_STORED DATA_
-- ==== Sys2Proof/Machine/Ops.lean ====
section
/-!
DEFINITION. The shared operations of the machine: issuing an instruction for the members of an issue, retiring it (spec 02 R24,
R31 to R34; 03 R49), numerical-instability causes (03 R59 to R62), the issue tables (15 R263), ending a grid (15 R255, 19 R340),
taking a trap (19 R338 to R347) and returning from one (19 R355, R359).
-/
namespace Sys2Proof.Machine

/-- Bits of each control register that a write reaches; the others are RO or Z (03 R47, 04 R86, 07 R154, 19 R340). -/
def ctlMask (n : Nat) : W32 :=
  match n with
  | 0 => 0x3F | 1 => 0xFF | 2 => 0x3F | 3 => 0xFFFF_FFFF | 6 => 0xFFFF_FFFF | 7 => 0x01FF_FFFF | 8 => 0xFFFF_FFFF
  | 9 => 0xFFFF_FFFF | 10 => 0xFFFF_FFFF | 11 => 1 | 12 => 0xFF | _ => 0

/-- Bits of each control register that exist, RO ones included. -/
def ctlField (n : Nat) : W32 :=
  match n with
  | 4 => 0xFFFF_FFFF | 5 => 0xFFFF_FFFF | 13 => 0xFFFF_FFFF | 14 => 0x01FF_FFFF | n => ctlMask n

def setCtls (c : SMap W32) (ws : List (Nat × W32)) : SMap W32 := ws.foldl (fun c w => SMap.set 0 c w.1 w.2) c

/-- Control registers at thread creation (03 R47, 04 R86, 07 R154, 19 R340). -/
def ctlReset (seed : W64) (handler : Nat) : SMap W32 :=
  let rs : W64 := seed ^^^ 0x9E37_79B9_7F4A_7C15
  let h : W64 := BitVec.ofNat 64 (handler % 2 ^ 57)
  setCtls [] [(4, seed.setWidth 32), (5, (seed >>> 32).setWidth 32), (8, rs.setWidth 32), (9, (rs >>> 32).setWidth 32),
    (13, h.setWidth 32), (14, (h >>> 32).setWidth 32)]

/-- Registers of a new thread (15 R260). -/
def Regs.new (seed : W64) (handler : Nat) : Regs := { Regs.zero with c := ctlReset seed handler }

/-- The region's memory-resident fields: device-written fields are mirrored into the control block (15 R252, 19 R339). -/
def devField (s : State) (r off n value : Nat) : State :=
  { s with mem := Memory.write s.mem ((s.region r).paddr + off) (leBytes n value) }

/-- Set bits of STATUS (15 R252); the host clears SLICE_RAISED in memory. -/
def orStatus (s : State) (r bits : Nat) : State :=
  let v := Memory.nat s.mem ((s.region r).paddr + 28) 4 ||| bits
  devField (s.setRegion r { s.region r with status := v }) r 28 4 v

/-- A code of the trap table (19 R338). -/
def Cause.code : Cause → Nat
  | .fetchSplit => 1 | .illegalInstruction => 2 | .misalignedPc => 3 | .stallUndersized => 4 | .bounds => 5
  | .recordInvalid => 6 | .addrRange => 7 | .syncSpace => 8 | .misalignedAddr => 9 | .translationFault => 0x0A
  | .accessFault => 0x0B | .atomPlace => 0x0C | .syncKind => 0x0D | .walkDescriptor => 0x0E | .walkerType => 0x0F
  | .ownerState => 0x10 | .tagRange => 0x11 | .queueRange => 0x12 | .remoteFault => 0x13 | .numericalInstability => 0x14
  | .matrixStrict => 0x15 | .remoteStore => 0x16 | .regrant => 0x17 | .software => 0x18 | .breakpoint => 0x19
  | .queueError => 0x1A | .step => 0x1B | .save => 0x20

/-- KIND of a frame (19 R338, R344): precise, after, imprecise, asynchronous, save. -/
def Cause.kind : Cause → Nat
  | .numericalInstability | .matrixStrict | .software | .breakpoint | .step => 1
  | .remoteStore => 2 | .queueError => 3 | .save => 4 | _ => 0

/-- Codes written only to the fault fields (19 R338). -/
def codeContextLost : Nat := 0x21
def codeHandlerLimit : Nat := 0x22
def codeFrameSize : Nat := 0x23

/-- Fields of `n` bytes from (offset, length, value) entries; bytes not named are 0 (19 R344). -/
def fieldBytes (n : Nat) (fs : List (Nat × Nat × Nat)) : List Byte :=
  leBytes n (fs.foldl (fun a f => a + f.2.2 % 2 ^ (8 * f.2.1) * 2 ^ (8 * f.1)) 0)
def fieldAt (bs : List Byte) (off n : Nat) : Nat := leNat ((bs.drop off).take n)

/-- The bytes of an instruction word with the fields `x` (02 R22). -/
def instrBytes (major : Nat) (x : Ext) : List Byte := wordBytes (encodeExt major x)

/-- The grant function (06 R125): M, N, K, RUSED, STATUS. `fuel` bounds the loop, which takes at most 24 + 24 steps. -/
def grantLoop (budget : Nat) : Nat → Nat → Nat → Nat × Nat
  | 0, mg, ng => (mg, ng)
  | fuel + 1, mg, ng =>
    if decide (8 ≤ mg) && decide (8 ≤ ng) && decide (budget < mg * ng) then
      if mg ≤ ng then grantLoop budget fuel mg (ng - 8) else grantLoop budget fuel (mg - 8) ng
    else (mg, ng)

def shapeGrant (req : W64) (tb live : Nat) : Nat × Nat × Nat × Nat × Nat :=
  let r := req.toNat
  let m := bitsAt r 0 16
  let n := bitsAt r 16 16
  let k := bitsAt r 32 16
  let budget := bitsAt r 48 8
  if m == 0 || n == 0 || k == 0 || budget == 0 || decide (128 < bitsAt r 56 7 + budget) || bitN r 63 then (0, 0, 0, 0, 3)
  else
    let mr := 8 * ceilDiv m 8
    let nr := 8 * ceilDiv n 8
    let kr := 8 * ceilDiv k 8
    let kg := min kr 1024
    let (mg, ng) := grantLoop (tb * budget) 64 (min mr (8 * (live / 8))) (min nr 192)
    if mg < 8 || ng < 8 then (0, 0, 0, 0, 2)
    else (mg, ng, kg, ceilDiv (mg * ng) tb, if mg == mr && ng == nr && kg == kr then 0 else 1)

/-- The grant word with VALID (06 R124). -/
def grantWord (req : W64) (tb live : Nat) : W64 :=
  let (m, n, k, used, st) := shapeGrant req tb live
  BitVec.ofNat 64 (m + n * 2 ^ 16 + k * 2 ^ 32 + used % 256 * 2 ^ 48 + st * 2 ^ 56 + 2 ^ 63)

def CoreSt.liveRows (C : CoreSt) : Nat := 192 - C.rowsFenced.length

def Block.shape (B : Block) (n : Nat) : ShapeReg := SMap.get ShapeReg.zero B.sh (n % 8)
def ShapeReg.valid (h : ShapeReg) : Bool := bitN h.grant.toNat 63

/-- Re-grant every valid shape register for a core's live rows; changed ones get their SHCHANGED bit (19 R359). -/
def regrant (s : State) (b : Nat) : State :=
  let live := (s.core (s.block b).core).liveRows
  s.setBlock b ((List.range 8).foldl (fun (B : Block) n =>
    let h := B.shape n
    if h.valid then
      let g := grantWord h.req B.tb live
      if g = h.grant then B
      else { B with sh := SMap.put B.sh n { h with grant := g }, shChanged := setBitN B.shChanged n }
    else B) (s.block b))

/-- Which members of a core's quarter hold a lane: an entry with the block and PC and no thread in the member's lanes. -/
def entryTakes (s : State) (b pc : Nat) (m : Member) (e : Entry) : Bool :=
  e.blk == b && e.pc == pc && e.mems.all (fun j => (s.member b j).laneMask &&& m.laneMask == 0)

/-- Insert a member in increasing lane order. -/
def laneInsert (s : State) (b i : Nat) : List Nat → List Nat
  | [] => [i]
  | j :: r => if (s.member b i).lane ≤ (s.member b j).lane then i :: j :: r else j :: laneInsert s b i r

/-- The table after a thread has joined the first entry of its block and PC whose lanes are free (15 R263). -/
def addToEntry (s : State) (b i pc : Nat) (m : Member) : List Entry → Option (List Entry)
  | [] => none
  | e :: r =>
    if entryTakes s b pc m e then some ({ e with mems := laneInsert s b i e.mems } :: r)
    else (addToEntry s b i pc m r).map (e :: ·)

/-- Put a thread into its quarter's issue table: into an entry that takes it, else into a free entry of the 64 when no thread waits for one,
else into the pending list (15 R263). -/
def enterTable (s : State) (b i : Nat) : State :=
  let B := s.block b
  let m := B.member i
  let C := s.core B.core
  let q := m.quarter
  let t := SMap.get [] C.tables q
  match addToEntry s b i m.pc m t with
  | some t' => s.setCore B.core { C with tables := SMap.put C.tables q t' }
  | none =>
    if t.length < 64 && SMap.get [] C.pending q == [] then
      s.setCore B.core { C with tables := SMap.put C.tables q (t ++ [{ blk := b, pc := m.pc, mems := [i], age := 0, idle := 0 }]) }
    else s.setCore B.core { C with pending := SMap.put C.pending q (SMap.get [] C.pending q ++ [(b, i)]) }

/-- Take members of a block out of every entry and pending list of its core; an empty entry is freed (15 R263). -/
def leaveTables (s : State) (b : Nat) (out : Nat → Bool) : State :=
  let c := (s.block b).core
  let C := s.core c
  let clean (t : List Entry) : List Entry :=
    (t.map (fun e => if e.blk == b then { e with mems := e.mems.filter (fun i => !out i) } else e)).filter
      (fun e => e.mems != [])
  s.setCore c { C with
    tables := C.tables.map (fun kv => (kv.1, clean kv.2))
    pending := C.pending.map (fun kv => (kv.1, kv.2.filter (fun p => !(p.1 == b && out p.2)))) }

/-- Whether a thread belongs in an issue table: live, its block running, and no wait at a blocking point (15 R263). -/
def tabled (B : Block) (m : Member) : Bool := m.live && B.state == .running && m.wait.isNone

/-- Threads that leave an issue move to the entries of their next PCs (15 R263). -/
def reseat (s : State) (b : Nat) (mems : List Nat) : State :=
  let s := leaveTables s b (fun i => mems.contains i)
  mems.foldl (fun s i => if tabled (s.block b) (s.member b i) then enterTable s b i else s) s

/-- The slot and lane of the lowest-lane thread of a cause group (19 R346). -/
def lowestOf (B : Block) (mems : List Nat) : Member :=
  match mems with
  | [] => Member.none
  | i :: r => r.foldl (fun a j => if (B.member j).lane < a.lane then B.member j else a) (B.member i)

/-- Whether the region's debug descriptor applies to a block, with one of its ENABLE bits set (20 R360). -/
def State.debugOn (s : State) (B : Block) (bit : Nat) : Bool :=
  B.dbg && (s.region B.region).descr.isSome && bitN (s.debug B.region).enable bit

/-- A device-written counter of the debug descriptor, mirrored into its 128 bytes (20 R360). -/
def debugField (s : State) (r off value : Nat) : State :=
  match (s.region r).descr with
  | some pa => { s with mem := Memory.write s.mem (pa + off) (leBytes 4 value) }
  | none => s

/-- Write record `wr` of a ring; the answer says whether it was written (20 R360, 18 R382). -/
def ringPut (s : State) (r die base log wr : Nat) (bytes : List Byte) : State × Bool :=
  match writeRange s (keystoneOf r die) (base + bytes.length * (wr % 2 ^ log)) bytes with
  | (s, some _) => (s, false)
  | (s, none) => (s, true)

/-- One trace record (20 R368). -/
def tracePut (s : State) (b kind quarter mask icount pc other : Nat) : State :=
  let B := s.block b
  if !s.debugOn B 1 then s
  else
    let D := s.debug B.region
    let rec_ := other % 2 ^ 57 + pc % 2 ^ 57 * 2 ^ 64 + icount % 2 ^ 32 * 2 ^ 140 + kind * 2 ^ 172 + quarter * 2 ^ 174 +
      mask * 2 ^ 176 + B.core % 256 * 2 ^ 224 + B.blk % 2 ^ 24 * 2 ^ 232
    match ringPut s B.region (coreDie B.core) D.trBase D.trLog D.trWr (leBytes 32 rec_) with
    | (s, false) => s
    | (s, true) =>
      let n := (D.trWr + 1) % 2 ^ 32
      debugField (s.setDebug B.region { s.debug B.region with trWr := n }) B.region 36 n
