-- ==== Sys2Proof/Machine/Fetch.lean ====
section
/-!
DEFINITION. Fetching an instruction (spec 02 R35, R37, R38) and the placing of one instruction where the next step fetches it.
-/
namespace Sys2Proof.Machine

/-- The master of a block's own accesses: kind THREAD, K pages only in a handler (18 R317, R321; 19 R346). -/
def threadOf (B : Block) : Who :=
  { region := B.region, kind := 0, priv := B.handler.isSome, core := some B.core, die := some (coreDie B.core), src := 0 }

/-- Code address of a block's code: of its stage, of its grid, or of the handler (15 R256, R271; 19 R346). -/
def codeOf (s : State) (B : Block) : Nat :=
  match B.handler with
  | some _ => (s.eff 4 B.region).handler
  | none => match (s.grid B.grid).stages[B.stage]? with
    | some st => st.code
    | none => (s.grid B.grid).code

/-- Cores of a die that hold a resident block with a code address; every launched grid has the device's code stamp (02 R37, 18 R325). -/
def coresWithCode (s : State) (die code : Nat) : List Nat :=
  (s.blocks.filter (fun kv => coreDie kv.2.core == die && kv.2.resident && codeOf s kv.2 == code)).foldl
    (fun a kv => if a.contains kv.2.core then a else a ++ [kv.2.core]) []

def findLine (s : State) (B : Block) (line : Nat) : Option CodeLine :=
  (s.core B.core).icache.find? (fun l => l.region == B.region && l.code == codeOf s B && l.va == line)

/-- Fill one 64-byte line and multicast it to the cores of the die with the same code (02 R37). A core holds 128 KiB of lines, the newest
ones (01 R17; notes/assumptions/15.md); a line is found under the region that fetched it. -/
def fillLine (s : State) (B : Block) (line : Nat) : State × Except Flt (List Byte) :=
  if windowOf line != .translated then (s, .error { cause := .addrRange, fcode := 0, addr := line })
  else match reach s (threadOf B) line 64 .fetch 1 with
    | (s, .error f) => (s, .error f)
    | (s, .ok p) =>
      let bytes := Memory.read s.mem p.key 64
      let s := countReq s { threadOf B with core := none } p p.key 0
      let l : CodeLine := { region := B.region, code := codeOf s B, va := line, bytes := bytes }
      ((coresWithCode s (coreDie B.core) l.code).foldl (fun s c =>
        let C := s.core c
        s.setCore c { C with icache := (l :: C.icache.filter (fun k =>
          !(k.region == l.region && k.code == l.code && k.va == l.va))).take 2048 }) s, .ok bytes)

/-- The 64-byte line that holds the PC. -/
def fetchLine (s : State) (B : Block) (pc : Nat) : State × Except Flt (List Byte) :=
  match findLine s B (pc - pc % 64) with
  | some l => (s, .ok l.bytes)
  | none => fillLine s B (pc - pc % 64)

/-- The bytes of the instruction of an issue: those of a replay entry, or those at the PC up to the end of the line. -/
def fetchBytes (s : State) (is : Issue) : State × Except Flt (List Byte) :=
  match is.words with
  | some w => (s, .ok w)
  | none =>
    let B := s.block is.blk
    let pc := (B.member (is.mems.headD 0)).pc
    match fetchLine s B pc with
    | (s, .error f) => (s, .error f)
    | (s, .ok l) => (s, .ok (l.drop (pc % 64)))

/-- A fault of the whole issue before the instruction executes: fetch and decode faults, every lane in the group (02 R38). -/
def fetchTrap (s : State) (is : Issue) (words : List Byte) (f : Flt) : State :=
  let B := s.block is.blk
  let m := B.member (is.mems.headD 0)
  let t : Trap := { cause := f.cause, fcode := f.fcode, addr := f.addr, pc := m.pc, icount := m.icount, words := words,
                    micro := 0xFF, tag := 0, quarter := m.quarter, lanes := groupMask B is.mems, done := 0, mems := is.mems }
  takeTrap (reseat { s with cur := none } is.blk is.mems) is.blk t

/-- Where `placeWord` puts things: control block, tables, code (notes/assumptions/10.md). -/
def placedRegion : Region := { Region.none with
  paddr := 0x1000, ovr := 0x3FF, weight := 1, cores := 256, slots := 589824, slice := 10, grace := 1, vquota := 2 ^ 40,
  dquota := 2 ^ 40, root := 0x10000, live := true, effSlice := 10 }

/-- Five tables that map virtual address 0x100000 to device memory at 0x100000 (18 R315, R316): V R W X A D. -/
def placedTables : List (Nat × Nat) :=
  [(0x10000, 0x11001), (0x11000, 0x12001), (0x12000, 0x13001), (0x13000, 0x14001), (0x14080, 0x100000 * 2 + 0x6F)]

def placedMember : Member :=
  { Member.none with live := true, pc := 0x100000, sibs := [Regs.new 0 0] }

/-- A running block of one solo thread at 0x100000 on core 0, its region, its page tables and its access-table entry, with
the bytes stored at 0x100000 and the thread selected for issue. -/
def placeWord (s : State) (bytes : List Byte) : State :=
  let b := s.nextBlock
  let g := s.nextGrid
  let mem := placedTables.foldl (fun m t => Memory.write m t.1 (leBytes 8 t.2)) (Memory.write s.mem 0x100000 bytes)
  let B : Block := { Block.none with
    grid := g, region := 1, tb := 1, members := [(0, placedMember)], state := .running, spadSize := 4096, lsSize := 16 }
  let G : Grid := { Grid.none with region := 1, code := 0x100000, nblocks := 1, nextBlk := 1, complete := false }
  { s with
    mem := mem
    nextBlock := b + 1
    nextGrid := g + 1
    regions := SMap.put s.regions 1 placedRegion
    grids := SMap.put s.grids g G
    blocks := SMap.put s.blocks b B
    atab := SMap.put s.atab 0 (BitVec.ofNat 128 (1 + 15 * 2 ^ 32 + 0x3FFFFF * 2 ^ 96))
    cur := some { blk := b, mems := [0], words := none } }

end Sys2Proof.Machine
end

_EXERCISE PROMPT_
Each line of the data that has the string "headD" should be returned.

_ANSWER_
    let pc := (B.member (is.mems.headD 0)).pc
  let m := B.member (is.mems.headD 0)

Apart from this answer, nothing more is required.